-- ==== Sys2Proof/Tests/Slice0.lean ====
section
/-! SUPPORT. Tests on small states: the check of WellFormed, the encodings written out from spec/, one step of each
command, and for each statement with hypotheses a state that meets them. Expected values come from the spec's tables and
worked examples, or from hand calculation by its rules. -/
namespace Sys2Proof.Tests
open Sys2Proof Sys2Proof.Machine
set_option Elab.async false

/-! ### Small states -/

def on (n : Nat) : Channel := ⟨.online, n, none, none, none, none⟩
def gone : Channel := ⟨.absent, 0, none, none, none, none⟩

/-- Two channels of 64 units, READY, with one unit of most states (L = 4; hold slots 0 and 63 in use). -/
def base : State := { State.reset with
  resetLow := false
  device := .ready
  startup := ⟨.ended, none⟩
  channels := #v[on 64, on 64, gone, gone]
  units := [(1, ⟨.free, 3, 0, false⟩), (2, ⟨.bound 0, 5, 0, false⟩), (3, ⟨.dirty, 1, 0, false⟩),
    (4, ⟨.waiting, 7, 0, false⟩), (5, ⟨.retired .worn, 3000, 0, false⟩), (6, ⟨.bound 1, 2, 1, false⟩),
    (7, ⟨.draining, 9, 1, false⟩), (8, ⟨.free, 9, 0, false⟩), (1025, ⟨.free, 0, 0, false⟩),
    (1026, ⟨.bound 2, 6, 0, false⟩)]
  eraseQueues := #v[[3], [], [], []]
  map := [⟨some 2, 4, none⟩, ⟨some 6, 65535, none⟩, ⟨some 1026, 0, none⟩, ⟨none, 9, none⟩]
  holds := ((Vector.replicate 64 ⟨0, none⟩).set 0 ⟨1, some ⟨1, 6, 1, 65535, 0, 2000⟩⟩).set 63
    ⟨255, some ⟨255, 7, 0, 3, 0, 65535⟩⟩
  ckpt := ⟨7, some .a, [4], [], none⟩ }

/-- The device in another state, without holds, their units let go. -/
def inState (d : DeviceState) : State := { base with
  device := d
  holds := Vector.replicate 64 ⟨0, none⟩
  units := base.units.map fun p => (p.1, { p.2 with
    holds := 0, state := if p.2.state = .draining then .retired .worn else p.2.state }) }

/-- No unit table: UNFORMATTED, or FAILED for want of media or of geometry. -/
def bare (d : DeviceState) : State := { State.reset with
  resetLow := false, device := d, startup := ⟨.ended, none⟩, channels := #v[on 64, on 64, gone, gone] }

/-- A request frame: code, tag, flags, selector, arguments A and B. -/
def fr (code tag flags sel : Byte) (a b : Word16) : Frame := ⟨code, tag, flags, sel, a, b⟩

/-- The frame of an open request at the head of the intake list. -/
def asks (s : State) (f : Frame) : State :=
  { s with link := { s.link with openTags := s.link.openTags ++ [f.tag], intake := f :: s.link.intake } }

def flies (s : State) (c : Fin 4) (k : OpKind) (o : Owner) : State :=
  { s with channels := s.channels.set c { s.channels[c] with inFlight := some ⟨k, o, s.tick⟩ } }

-- Task --
Scan the material above for the string "code". Copy each line that holds it.

-- Result for this task --
/-- A request frame: code, tag, flags, selector, arguments A and B. -/
def fr (code tag flags sel : Byte) (a b : Word16) : Frame := ⟨code, tag, flags, sel, a, b⟩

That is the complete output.